The Border Patrol is overwhelmed by the numbers of unaccompanied migrant children in its custody — on Sunday, there were 4,699 sleeping in austere conditions for days on end. But there's help on the way. U.S. Customs and Border Protection is, for the first time, fielding teams of social service workers to relieve some of the agents from handing out mattresses and Pampers.
Last Friday, the sprawling Border Patrol Training Academy in Artesia, N.M., graduated 39 young men and women. But they won't pull on the distinctive green uniform and go patrol the netherworld between the United States and Mexico. They'll wear blue polo shirts and green pants and be assigned to work inside stations to care for the more than 5,000 individuals whom agents are apprehending every day — the biggest surge in 15 years. This is the first class of Border Patrol processing coordinators.
"We're very excited to get out there and help our brothers and sisters in green [uniforms] and just assist other human beings," says Karina Garza, a 31-year-old South Texan whose last job was selling Western wear.

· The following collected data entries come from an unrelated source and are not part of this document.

/-! ### State.raise -/

@[simp] theorem State.raise_cc (s : State) (f : RFlags) : (s.raise f).cc = s.cc := rfl
@[simp] theorem State.raise_device (s : State) (f : RFlags) : (s.raise f).device = s.device := rfl
@[simp] theorem State.raise_tick (s : State) (f : RFlags) : (s.raise f).tick = s.tick := rfl
@[simp] theorem State.raise_curCore (s : State) (f : RFlags) : (s.raise f).curCore = s.curCore := rfl
@[simp] theorem State.raise_curSlot (s : State) (f : RFlags) : (s.raise f).curSlot = s.curSlot := rfl
@[simp] theorem State.raise_issuing (s : State) (f : RFlags) : (s.raise f).issuing = s.issuing := rfl
@[simp] theorem State.raise_lat (s : State) (f : RFlags) : (s.raise f).lat = s.lat := rfl
@[simp] theorem State.raise_turns (s : State) (f : RFlags) : (s.raise f).turns = s.turns := rfl
@[simp] theorem State.raise_inputs (s : State) (f : RFlags) : (s.raise f).inputs = s.inputs := rfl
@[simp] theorem State.raise_clusters (s : State) (f : RFlags) : (s.raise f).clusters = s.clusters := rfl
@[simp] theorem State.raise_mem (s : State) (f : RFlags) : (s.raise f).mem = s.mem := rfl
@[simp] theorem State.raise_memEmpty (s : State) (f : RFlags) : (s.raise f).memEmpty = s.memEmpty := rfl
@[simp] theorem State.raise_memPoison (s : State) (f : RFlags) : (s.raise f).memPoison = s.memPoison := rfl
@[simp] theorem State.raise_waiters (s : State) (f : RFlags) : (s.raise f).waiters = s.waiters := rfl
@[simp] theorem State.raise_packets (s : State) (f : RFlags) : (s.raise f).packets = s.packets := rfl
@[simp] theorem State.raise_records (s : State) (f : RFlags) : (s.raise f).records = s.records := rfl
@[simp] theorem State.raise_stgs (s : State) (f : RFlags) : (s.raise f).stgs = s.stgs := rfl
@[simp] theorem State.raise_forwards (s : State) (f : RFlags) : (s.raise f).forwards = s.forwards := rfl
@[simp] theorem State.raise_units (s : State) (f : RFlags) : (s.raise f).units = s.units := rfl
@[simp] theorem State.raise_pieces (s : State) (f : RFlags) : (s.raise f).pieces = s.pieces := rfl
@[simp] theorem State.raise_jobs (s : State) (f : RFlags) : (s.raise f).jobs = s.jobs := rfl
@[simp] theorem State.raise_couples (s : State) (f : RFlags) : (s.raise f).couples = s.couples := rfl
@[simp] theorem State.raise_rollbacks (s : State) (f : RFlags) : (s.raise f).rollbacks = s.rollbacks := rfl
@[simp] theorem State.raise_launches (s : State) (f : RFlags) : (s.raise f).launches = s.launches := rfl
@[simp] theorem State.raise_nextLaunch (s : State) (f : RFlags) : (s.raise f).nextLaunch = s.nextLaunch := rfl
@[simp] theorem State.raise_images (s : State) (f : RFlags) : (s.raise f).images = s.images := rfl
@[simp] theorem State.raise_queues (s : State) (f : RFlags) : (s.raise f).queues = s.queues := rfl
@[simp] theorem State.raise_tenants (s : State) (f : RFlags) : (s.raise f).tenants = s.tenants := rfl
@[simp] theorem State.raise_roots (s : State) (f : RFlags) : (s.raise f).roots = s.roots := rfl
@[simp] theorem State.raise_formulas (s : State) (f : RFlags) : (s.raise f).formulas = s.formulas := rfl
@[simp] theorem State.raise_shadow (s : State) (f : RFlags) : (s.raise f).shadow = s.shadow := rfl
@[simp] theorem State.raise_shadowOf (s : State) (f : RFlags) : (s.raise f).shadowOf = s.shadowOf := rfl
@[simp] theorem State.raise_groupOf (s : State) (f : RFlags) : (s.raise f).groupOf = s.groupOf := rfl
@[simp] theorem State.raise_routes (s : State) (f : RFlags) : (s.raise f).routes = s.routes := rfl
@[simp] theorem State.raise_links (s : State) (f : RFlags) : (s.raise f).links = s.links := rfl
@[simp] theorem State.raise_classes (s : State) (f : RFlags) : (s.raise f).classes = s.classes := rfl
@[simp] theorem State.raise_keys (s : State) (f : RFlags) : (s.raise f).keys = s.keys := rfl
@[simp] theorem State.raise_hier (s : State) (f : RFlags) : (s.raise f).hier = s.hier := rfl
@[simp] theorem State.raise_breakpoints (s : State) (f : RFlags) : (s.raise f).breakpoints = s.breakpoints := rfl
@[simp] theorem State.raise_notices (s : State) (f : RFlags) : (s.raise f).notices = s.notices := rfl
@[simp] theorem State.raise_noticesLost (s : State) (f : RFlags) : (s.raise f).noticesLost = s.noticesLost := rfl
@[simp] theorem State.raise_discarded (s : State) (f : RFlags) : (s.raise f).discarded = s.discarded := rfl
@[simp] theorem State.raise_ageing (s : State) (f : RFlags) : (s.raise f).ageing = s.ageing := rfl
@[simp] theorem State.raise_eolhMin (s : State) (f : RFlags) : (s.raise f).eolhMin = s.eolhMin := rfl
@[simp] theorem State.raise_powerCap (s : State) (f : RFlags) : (s.raise f).powerCap = s.powerCap := rfl
@[simp] theorem State.raise_clock (s : State) (f : RFlags) : (s.raise f).clock = s.clock := rfl
@[simp] theorem State.raise_samples (s : State) (f : RFlags) : (s.raise f).samples = s.samples := rfl
@[simp] theorem State.raise_boot (s : State) (f : RFlags) : (s.raise f).boot = s.boot := rfl
@[simp] theorem State.raise_measured (s : State) (f : RFlags) : (s.raise f).measured = s.measured := rfl
@[simp] theorem State.raise_identity (s : State) (f : RFlags) : (s.raise f).identity = s.identity := rfl
@[simp] theorem State.raise_reports (s : State) (f : RFlags) : (s.raise f).reports = s.reports := rfl
@[simp] theorem State.raise_sensors (s : State) (f : RFlags) : (s.raise f).sensors = s.sensors := rfl
@[simp] theorem State.raise_commands (s : State) (f : RFlags) : (s.raise f).commands = s.commands := rfl
@[simp] theorem State.raise_ports (s : State) (f : RFlags) : (s.raise f).ports = s.ports := rfl
@[simp] theorem State.raise_hostGot (s : State) (f : RFlags) : (s.raise f).hostGot = s.hostGot := rfl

Now she'll have a new kind of customer.
"With juveniles, you do feed them every six hours," she says. "They do get hot meals, snacks, mattresses, blankets, all the essentials and necessities that they do request is provided to them."
The idea to create a position for non-law enforcement personnel to take care of detainees first came up in 2014 under the Obama administration when the Border Patrol was swamped with an earlier wave of children migrating solo. Nearly 140,000 families and children were apprehended that year. The concept was not especially controversial because it served two purposes dear to Democrats and Republicans: It improved humanitarian treatment of detainees, and it strengthened border security.
Agents spend long hours processing and tending to children, which they complain is time spent away from the border. Last week, a senior official at Customs and Border Protection confirmed to NPR that nearly 1,000 people are sneaking across the border every day without getting caught, in part, because agents are busy with the high-need families and children.
"I can tell you that the men and women that are out in the field right now are very excited to have the processing coordinators hit the field," says Jason Owens, chief of the Border Patrol Training Academy. "We signed up to be law enforcement officers, and we want to be out there on patrol and doing the job we were hired to do."
Morale is low among federal agents along the Southwest border, says Victor Manjarrez, a 20-year veteran of the Border Patrol and now associate director of the Center for Law and Human Behavior at the University of Texas at El Paso. "That's not a duty highly sought out by agents," he says of child care in the stations.
"It's almost like a sense of hopelessness among the agents, a sense that no one cares about them because the numbers continue to increase almost every day," Manjarrez says.
During the last migrant surge in 2019, the Trump administration was harshly criticized for his agents' detention of women and children in Border Patrol cells that looked like cages.
Today, the crisis has reemerged.
Last week, reporters witnessed 4,000 children crammed into a shelter meant for 250 in Donna, Texas. But the Biden administration has instructed the border agency to make detention conditions less severe until the young migrants can be transferred to child-friendly shelters.
U.S. Rep. Veronica Escobar, D-Texas, says things have changed. She says she remembers in 2019 how agents ran out to buy burritos at convenience stores and microwave them in their break room for kids in custody.
"It's not like that now," she says. "Here at the El Paso Processing Center, there's an industrial-size kitchen, there are two hot meals a day. There are showers. Kids are getting fresh clothes and toiletries." Yet while she has been a big supporter of the new civilian Border Patrol positions, Escobar adds, "These are not conditions for kids for any period of time."
Advocates for migrant children believe the creation of the new Border Patrol social services squad is well-meaning but ill-directed.
"From my perspective we should be investing in initiatives that prevent children from being in CBP custody entirely," says Neha Desai, director of immigration at the National Center for Youth Law. She has recently visited Customs and Border Protection facilities where children are held. "One idea that's been discussed involves having an intake center at the border that CBP can bring children to directly upon apprehension, so children are never in Border Patrol stations."
The Border Patrol wants to ramp up the processing coordinator program, ultimately graduating 300 a year for the next four years. But with crowds of asylum-seekers getting bigger every week, they're urgently needed now.